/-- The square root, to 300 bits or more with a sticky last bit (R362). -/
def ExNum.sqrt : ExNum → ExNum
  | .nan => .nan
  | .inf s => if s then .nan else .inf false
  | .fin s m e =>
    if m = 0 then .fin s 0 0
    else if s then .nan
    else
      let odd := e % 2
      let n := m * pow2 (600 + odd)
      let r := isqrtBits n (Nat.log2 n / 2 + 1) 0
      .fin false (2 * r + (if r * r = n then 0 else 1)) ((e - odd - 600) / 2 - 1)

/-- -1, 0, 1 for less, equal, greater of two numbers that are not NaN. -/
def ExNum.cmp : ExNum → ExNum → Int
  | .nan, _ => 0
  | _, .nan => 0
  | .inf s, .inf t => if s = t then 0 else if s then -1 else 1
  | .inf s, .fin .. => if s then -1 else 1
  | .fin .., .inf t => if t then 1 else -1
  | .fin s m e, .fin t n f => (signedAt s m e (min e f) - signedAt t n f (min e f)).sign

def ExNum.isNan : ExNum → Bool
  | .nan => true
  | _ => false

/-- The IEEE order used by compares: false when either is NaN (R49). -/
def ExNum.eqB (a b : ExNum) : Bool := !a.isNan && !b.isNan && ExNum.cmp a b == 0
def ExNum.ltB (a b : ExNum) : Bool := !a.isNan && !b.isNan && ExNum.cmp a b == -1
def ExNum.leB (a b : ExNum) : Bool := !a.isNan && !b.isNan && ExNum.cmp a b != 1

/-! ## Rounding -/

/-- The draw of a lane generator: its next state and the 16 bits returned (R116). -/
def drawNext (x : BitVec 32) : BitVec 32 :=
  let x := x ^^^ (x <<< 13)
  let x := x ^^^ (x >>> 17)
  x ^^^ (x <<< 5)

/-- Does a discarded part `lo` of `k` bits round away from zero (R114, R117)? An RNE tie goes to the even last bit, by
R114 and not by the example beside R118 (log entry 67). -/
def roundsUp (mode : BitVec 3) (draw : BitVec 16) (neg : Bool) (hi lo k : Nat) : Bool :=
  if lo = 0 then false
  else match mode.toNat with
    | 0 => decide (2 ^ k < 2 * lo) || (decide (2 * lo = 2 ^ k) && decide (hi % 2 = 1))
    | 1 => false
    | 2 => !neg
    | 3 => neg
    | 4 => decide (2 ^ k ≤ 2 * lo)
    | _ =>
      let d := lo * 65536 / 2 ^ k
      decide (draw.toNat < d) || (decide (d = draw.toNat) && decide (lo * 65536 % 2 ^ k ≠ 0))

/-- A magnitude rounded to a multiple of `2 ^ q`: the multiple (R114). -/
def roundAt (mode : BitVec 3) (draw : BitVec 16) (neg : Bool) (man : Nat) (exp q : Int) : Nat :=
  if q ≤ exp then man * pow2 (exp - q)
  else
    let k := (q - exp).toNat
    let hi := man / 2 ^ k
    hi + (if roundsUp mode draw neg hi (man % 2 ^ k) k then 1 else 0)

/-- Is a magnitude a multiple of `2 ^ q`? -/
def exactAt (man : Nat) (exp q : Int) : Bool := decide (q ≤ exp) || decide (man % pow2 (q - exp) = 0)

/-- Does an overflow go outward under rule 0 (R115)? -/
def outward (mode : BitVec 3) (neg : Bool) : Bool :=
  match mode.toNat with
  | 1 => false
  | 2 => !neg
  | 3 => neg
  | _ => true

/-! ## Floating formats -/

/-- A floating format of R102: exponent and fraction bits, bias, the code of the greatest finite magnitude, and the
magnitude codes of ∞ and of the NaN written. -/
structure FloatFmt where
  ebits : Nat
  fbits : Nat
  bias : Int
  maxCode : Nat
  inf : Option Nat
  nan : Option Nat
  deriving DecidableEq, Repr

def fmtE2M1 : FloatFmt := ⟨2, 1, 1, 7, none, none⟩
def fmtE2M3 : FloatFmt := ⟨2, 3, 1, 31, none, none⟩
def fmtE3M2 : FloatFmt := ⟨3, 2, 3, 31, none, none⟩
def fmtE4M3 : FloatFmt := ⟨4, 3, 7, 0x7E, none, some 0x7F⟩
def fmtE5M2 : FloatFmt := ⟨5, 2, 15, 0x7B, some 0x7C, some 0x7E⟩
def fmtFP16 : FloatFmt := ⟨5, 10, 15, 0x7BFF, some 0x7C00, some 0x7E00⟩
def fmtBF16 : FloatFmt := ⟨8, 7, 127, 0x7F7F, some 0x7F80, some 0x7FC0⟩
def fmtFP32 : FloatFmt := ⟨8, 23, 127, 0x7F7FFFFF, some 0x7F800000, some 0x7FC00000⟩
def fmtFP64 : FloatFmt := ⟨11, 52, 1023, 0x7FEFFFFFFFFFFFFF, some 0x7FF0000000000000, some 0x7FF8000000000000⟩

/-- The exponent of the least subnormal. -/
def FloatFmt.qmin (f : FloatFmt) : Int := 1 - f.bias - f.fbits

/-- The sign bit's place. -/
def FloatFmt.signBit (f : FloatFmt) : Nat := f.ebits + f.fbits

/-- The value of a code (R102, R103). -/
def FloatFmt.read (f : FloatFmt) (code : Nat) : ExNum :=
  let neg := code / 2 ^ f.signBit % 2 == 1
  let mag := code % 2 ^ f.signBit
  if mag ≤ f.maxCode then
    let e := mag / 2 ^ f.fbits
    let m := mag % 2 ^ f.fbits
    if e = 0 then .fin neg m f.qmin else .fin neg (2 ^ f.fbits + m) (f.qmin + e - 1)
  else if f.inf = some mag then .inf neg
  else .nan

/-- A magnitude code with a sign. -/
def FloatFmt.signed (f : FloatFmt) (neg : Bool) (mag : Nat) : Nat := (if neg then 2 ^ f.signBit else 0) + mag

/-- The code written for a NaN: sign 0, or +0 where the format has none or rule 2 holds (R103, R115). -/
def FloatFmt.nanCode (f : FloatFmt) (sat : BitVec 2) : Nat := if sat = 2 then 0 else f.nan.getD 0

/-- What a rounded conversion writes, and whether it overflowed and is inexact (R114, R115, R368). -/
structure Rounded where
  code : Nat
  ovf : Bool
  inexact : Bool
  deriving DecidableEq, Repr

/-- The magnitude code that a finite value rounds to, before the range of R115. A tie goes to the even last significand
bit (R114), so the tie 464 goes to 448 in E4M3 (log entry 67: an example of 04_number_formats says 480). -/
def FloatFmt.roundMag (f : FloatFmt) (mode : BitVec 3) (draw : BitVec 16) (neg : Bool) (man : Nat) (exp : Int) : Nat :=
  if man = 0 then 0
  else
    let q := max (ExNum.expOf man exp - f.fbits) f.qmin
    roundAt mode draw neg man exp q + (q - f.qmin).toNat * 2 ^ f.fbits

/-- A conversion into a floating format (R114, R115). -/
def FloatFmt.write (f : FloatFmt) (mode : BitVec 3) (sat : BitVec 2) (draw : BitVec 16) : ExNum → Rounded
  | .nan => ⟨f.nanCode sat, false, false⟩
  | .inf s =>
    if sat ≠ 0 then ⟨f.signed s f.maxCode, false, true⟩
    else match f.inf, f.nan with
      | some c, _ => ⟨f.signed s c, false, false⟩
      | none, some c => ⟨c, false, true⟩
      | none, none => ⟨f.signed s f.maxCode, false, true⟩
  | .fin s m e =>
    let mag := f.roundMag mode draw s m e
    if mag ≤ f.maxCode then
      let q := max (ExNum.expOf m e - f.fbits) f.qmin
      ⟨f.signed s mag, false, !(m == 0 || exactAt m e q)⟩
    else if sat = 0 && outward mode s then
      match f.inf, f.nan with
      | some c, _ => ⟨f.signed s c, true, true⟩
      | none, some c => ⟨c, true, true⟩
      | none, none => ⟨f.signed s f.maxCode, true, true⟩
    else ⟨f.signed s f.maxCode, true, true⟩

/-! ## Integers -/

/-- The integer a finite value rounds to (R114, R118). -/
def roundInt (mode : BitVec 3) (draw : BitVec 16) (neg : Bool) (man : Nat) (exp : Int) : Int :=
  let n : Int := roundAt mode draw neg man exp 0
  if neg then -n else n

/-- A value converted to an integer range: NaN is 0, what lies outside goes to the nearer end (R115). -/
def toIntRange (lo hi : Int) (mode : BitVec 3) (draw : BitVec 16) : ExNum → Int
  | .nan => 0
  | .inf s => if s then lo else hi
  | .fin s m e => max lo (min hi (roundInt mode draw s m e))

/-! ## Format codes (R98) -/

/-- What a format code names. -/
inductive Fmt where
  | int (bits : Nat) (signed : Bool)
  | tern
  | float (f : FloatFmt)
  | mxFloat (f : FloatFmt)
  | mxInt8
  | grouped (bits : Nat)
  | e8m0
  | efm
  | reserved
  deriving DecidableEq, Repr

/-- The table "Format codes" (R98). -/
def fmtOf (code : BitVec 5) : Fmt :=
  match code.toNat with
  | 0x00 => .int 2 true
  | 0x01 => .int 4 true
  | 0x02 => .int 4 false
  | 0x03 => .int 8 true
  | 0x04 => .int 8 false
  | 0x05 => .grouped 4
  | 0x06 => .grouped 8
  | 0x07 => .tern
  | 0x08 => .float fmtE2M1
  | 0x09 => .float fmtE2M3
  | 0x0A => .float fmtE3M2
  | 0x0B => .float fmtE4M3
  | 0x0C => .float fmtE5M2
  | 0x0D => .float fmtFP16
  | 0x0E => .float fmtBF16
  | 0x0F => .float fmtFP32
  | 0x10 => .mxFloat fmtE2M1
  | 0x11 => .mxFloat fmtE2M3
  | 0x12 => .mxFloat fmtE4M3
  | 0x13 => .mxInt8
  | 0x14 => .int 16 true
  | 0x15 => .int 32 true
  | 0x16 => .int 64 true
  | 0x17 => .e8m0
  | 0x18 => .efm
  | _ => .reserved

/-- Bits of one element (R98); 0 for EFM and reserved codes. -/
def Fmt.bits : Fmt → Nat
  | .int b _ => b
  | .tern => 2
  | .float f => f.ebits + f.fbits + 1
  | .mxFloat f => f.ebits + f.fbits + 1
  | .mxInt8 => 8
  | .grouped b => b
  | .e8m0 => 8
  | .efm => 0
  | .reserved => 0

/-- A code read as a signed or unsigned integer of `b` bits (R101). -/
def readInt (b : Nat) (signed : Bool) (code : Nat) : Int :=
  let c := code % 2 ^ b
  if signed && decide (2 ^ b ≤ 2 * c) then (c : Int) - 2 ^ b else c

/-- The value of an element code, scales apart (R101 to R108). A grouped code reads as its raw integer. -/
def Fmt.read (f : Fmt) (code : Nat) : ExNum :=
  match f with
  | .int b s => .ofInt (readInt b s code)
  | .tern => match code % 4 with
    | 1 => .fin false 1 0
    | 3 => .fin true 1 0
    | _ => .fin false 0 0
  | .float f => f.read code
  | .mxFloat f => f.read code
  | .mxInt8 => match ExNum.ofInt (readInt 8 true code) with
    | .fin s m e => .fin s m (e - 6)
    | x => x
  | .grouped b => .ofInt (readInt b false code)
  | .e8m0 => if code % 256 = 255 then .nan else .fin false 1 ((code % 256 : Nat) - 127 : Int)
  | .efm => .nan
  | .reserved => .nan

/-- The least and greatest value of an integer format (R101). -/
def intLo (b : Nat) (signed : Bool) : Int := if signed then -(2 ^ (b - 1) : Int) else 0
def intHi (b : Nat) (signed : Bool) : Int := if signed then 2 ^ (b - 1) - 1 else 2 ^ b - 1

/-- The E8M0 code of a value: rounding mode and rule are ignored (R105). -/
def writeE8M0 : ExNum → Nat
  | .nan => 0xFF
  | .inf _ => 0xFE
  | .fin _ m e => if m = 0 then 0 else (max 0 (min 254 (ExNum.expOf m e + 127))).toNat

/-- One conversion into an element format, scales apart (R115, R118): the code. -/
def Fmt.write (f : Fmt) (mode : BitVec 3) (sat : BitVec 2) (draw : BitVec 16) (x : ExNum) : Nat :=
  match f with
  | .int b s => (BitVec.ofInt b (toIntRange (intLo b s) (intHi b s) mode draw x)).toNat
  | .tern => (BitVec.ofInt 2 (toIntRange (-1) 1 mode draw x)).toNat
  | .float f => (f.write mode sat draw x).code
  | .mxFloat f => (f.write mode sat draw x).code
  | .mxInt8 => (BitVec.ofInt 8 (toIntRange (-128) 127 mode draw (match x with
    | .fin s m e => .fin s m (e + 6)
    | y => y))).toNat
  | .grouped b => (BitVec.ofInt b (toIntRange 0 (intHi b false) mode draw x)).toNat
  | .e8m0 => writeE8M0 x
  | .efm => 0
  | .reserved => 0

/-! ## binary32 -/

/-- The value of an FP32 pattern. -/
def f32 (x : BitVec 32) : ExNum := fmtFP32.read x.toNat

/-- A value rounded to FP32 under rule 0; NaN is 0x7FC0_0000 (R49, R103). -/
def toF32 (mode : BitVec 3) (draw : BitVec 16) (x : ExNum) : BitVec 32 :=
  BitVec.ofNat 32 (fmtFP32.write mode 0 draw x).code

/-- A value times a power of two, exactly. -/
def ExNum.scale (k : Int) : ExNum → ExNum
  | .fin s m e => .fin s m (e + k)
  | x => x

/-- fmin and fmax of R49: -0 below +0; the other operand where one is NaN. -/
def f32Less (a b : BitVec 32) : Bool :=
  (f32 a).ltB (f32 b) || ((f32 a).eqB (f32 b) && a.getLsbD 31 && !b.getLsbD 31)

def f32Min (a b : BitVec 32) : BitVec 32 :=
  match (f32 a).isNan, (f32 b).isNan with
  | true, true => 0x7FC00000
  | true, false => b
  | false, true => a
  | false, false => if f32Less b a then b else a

□ □ □ □ □

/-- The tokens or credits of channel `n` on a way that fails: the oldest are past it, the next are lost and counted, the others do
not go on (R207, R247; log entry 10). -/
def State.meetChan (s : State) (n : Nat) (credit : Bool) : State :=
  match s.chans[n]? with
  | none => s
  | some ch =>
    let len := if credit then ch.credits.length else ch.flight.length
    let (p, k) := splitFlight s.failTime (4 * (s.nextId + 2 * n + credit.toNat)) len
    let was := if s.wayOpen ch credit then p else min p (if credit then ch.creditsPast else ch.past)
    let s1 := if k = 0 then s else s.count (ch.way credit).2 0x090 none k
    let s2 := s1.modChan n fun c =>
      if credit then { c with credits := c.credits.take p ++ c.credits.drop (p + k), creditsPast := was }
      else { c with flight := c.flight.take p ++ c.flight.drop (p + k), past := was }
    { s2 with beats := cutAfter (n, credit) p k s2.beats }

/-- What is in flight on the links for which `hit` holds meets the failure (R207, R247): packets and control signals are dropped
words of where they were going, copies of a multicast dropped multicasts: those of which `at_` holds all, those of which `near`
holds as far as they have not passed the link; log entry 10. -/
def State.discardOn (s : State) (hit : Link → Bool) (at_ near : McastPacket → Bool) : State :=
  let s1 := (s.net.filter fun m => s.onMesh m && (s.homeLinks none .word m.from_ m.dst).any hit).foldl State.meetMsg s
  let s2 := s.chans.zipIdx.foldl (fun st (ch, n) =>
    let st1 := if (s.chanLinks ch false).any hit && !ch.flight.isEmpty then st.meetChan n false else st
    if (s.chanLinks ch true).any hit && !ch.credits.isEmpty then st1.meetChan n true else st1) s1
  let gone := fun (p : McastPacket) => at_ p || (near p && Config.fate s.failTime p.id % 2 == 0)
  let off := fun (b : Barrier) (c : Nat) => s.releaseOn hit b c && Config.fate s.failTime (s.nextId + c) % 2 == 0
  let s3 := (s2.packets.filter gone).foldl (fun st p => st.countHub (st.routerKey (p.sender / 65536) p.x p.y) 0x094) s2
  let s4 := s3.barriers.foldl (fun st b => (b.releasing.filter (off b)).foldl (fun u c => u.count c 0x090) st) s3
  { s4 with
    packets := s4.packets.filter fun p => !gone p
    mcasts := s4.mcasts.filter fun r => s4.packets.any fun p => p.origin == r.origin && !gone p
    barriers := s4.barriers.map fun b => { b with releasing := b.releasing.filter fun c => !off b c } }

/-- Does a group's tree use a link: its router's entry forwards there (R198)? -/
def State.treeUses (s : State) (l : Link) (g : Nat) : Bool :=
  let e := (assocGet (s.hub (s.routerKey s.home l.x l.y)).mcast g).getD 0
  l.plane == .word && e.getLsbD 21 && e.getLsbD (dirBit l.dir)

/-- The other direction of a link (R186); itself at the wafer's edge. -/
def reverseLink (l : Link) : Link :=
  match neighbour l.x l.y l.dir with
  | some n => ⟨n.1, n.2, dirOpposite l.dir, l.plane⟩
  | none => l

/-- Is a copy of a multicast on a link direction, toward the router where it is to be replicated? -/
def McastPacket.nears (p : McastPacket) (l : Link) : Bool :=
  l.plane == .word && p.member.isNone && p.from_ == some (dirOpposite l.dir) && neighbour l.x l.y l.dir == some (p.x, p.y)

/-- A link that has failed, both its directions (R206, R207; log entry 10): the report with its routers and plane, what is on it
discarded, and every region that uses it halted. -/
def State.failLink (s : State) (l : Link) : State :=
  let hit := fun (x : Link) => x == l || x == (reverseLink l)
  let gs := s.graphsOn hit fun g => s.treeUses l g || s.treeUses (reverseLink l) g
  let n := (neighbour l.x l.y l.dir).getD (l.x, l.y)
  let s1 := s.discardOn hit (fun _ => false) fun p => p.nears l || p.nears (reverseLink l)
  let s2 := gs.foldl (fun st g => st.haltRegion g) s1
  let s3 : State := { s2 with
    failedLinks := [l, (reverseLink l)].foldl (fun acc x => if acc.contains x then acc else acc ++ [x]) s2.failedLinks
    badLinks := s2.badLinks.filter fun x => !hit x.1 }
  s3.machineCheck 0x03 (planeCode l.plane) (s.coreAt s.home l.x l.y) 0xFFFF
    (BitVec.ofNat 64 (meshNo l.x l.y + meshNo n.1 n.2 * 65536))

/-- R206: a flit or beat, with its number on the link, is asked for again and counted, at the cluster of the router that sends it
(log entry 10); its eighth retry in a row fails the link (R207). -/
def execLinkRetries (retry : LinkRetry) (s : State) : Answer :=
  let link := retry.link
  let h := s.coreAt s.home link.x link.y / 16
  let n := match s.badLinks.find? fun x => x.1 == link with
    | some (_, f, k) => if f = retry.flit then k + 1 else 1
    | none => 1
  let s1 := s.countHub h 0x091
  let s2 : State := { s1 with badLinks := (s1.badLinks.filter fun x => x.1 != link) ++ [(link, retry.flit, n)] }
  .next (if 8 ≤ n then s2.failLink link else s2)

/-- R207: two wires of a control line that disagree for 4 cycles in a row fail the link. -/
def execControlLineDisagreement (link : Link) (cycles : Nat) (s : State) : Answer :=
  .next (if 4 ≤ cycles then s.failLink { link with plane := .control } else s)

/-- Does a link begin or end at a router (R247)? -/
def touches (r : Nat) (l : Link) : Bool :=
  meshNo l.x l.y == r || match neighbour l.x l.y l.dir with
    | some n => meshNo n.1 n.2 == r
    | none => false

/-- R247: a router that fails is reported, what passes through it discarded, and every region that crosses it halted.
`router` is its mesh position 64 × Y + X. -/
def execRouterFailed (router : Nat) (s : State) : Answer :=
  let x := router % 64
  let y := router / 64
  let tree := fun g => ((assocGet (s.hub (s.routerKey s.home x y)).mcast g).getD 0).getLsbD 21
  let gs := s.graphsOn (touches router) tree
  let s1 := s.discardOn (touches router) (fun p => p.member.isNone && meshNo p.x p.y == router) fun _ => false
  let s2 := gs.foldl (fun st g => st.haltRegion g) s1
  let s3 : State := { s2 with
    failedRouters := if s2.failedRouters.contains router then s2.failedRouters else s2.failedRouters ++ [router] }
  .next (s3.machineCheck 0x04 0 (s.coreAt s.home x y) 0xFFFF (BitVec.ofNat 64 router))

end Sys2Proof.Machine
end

□ □ □ □ □

▸ **ASSIGNMENT**
Only the lines above starting at the one containing "dirOpposite l.dir, l.plane⟩" and ending at the one containing "let hit := fun", both included, are to be returned, exactly as they read.

▸ **TASK OUTPUT**
  | some n => ⟨n.1, n.2, dirOpposite l.dir, l.plane⟩
  | none => l

/-- Is a copy of a multicast on a link direction, toward the router where it is to be replicated? -/
def McastPacket.nears (p : McastPacket) (l : Link) : Bool :=
  l.plane == .word && p.member.isNone && p.from_ == some (dirOpposite l.dir) && neighbour l.x l.y l.dir == some (p.x, p.y)

/-- A link that has failed, both its directions (R206, R207; log entry 10): the report with its routers and plane, what is on it
discarded, and every region that uses it halted. -/
def State.failLink (s : State) (l : Link) : State :=
  let hit := fun (x : Link) => x == l || x == (reverseLink l)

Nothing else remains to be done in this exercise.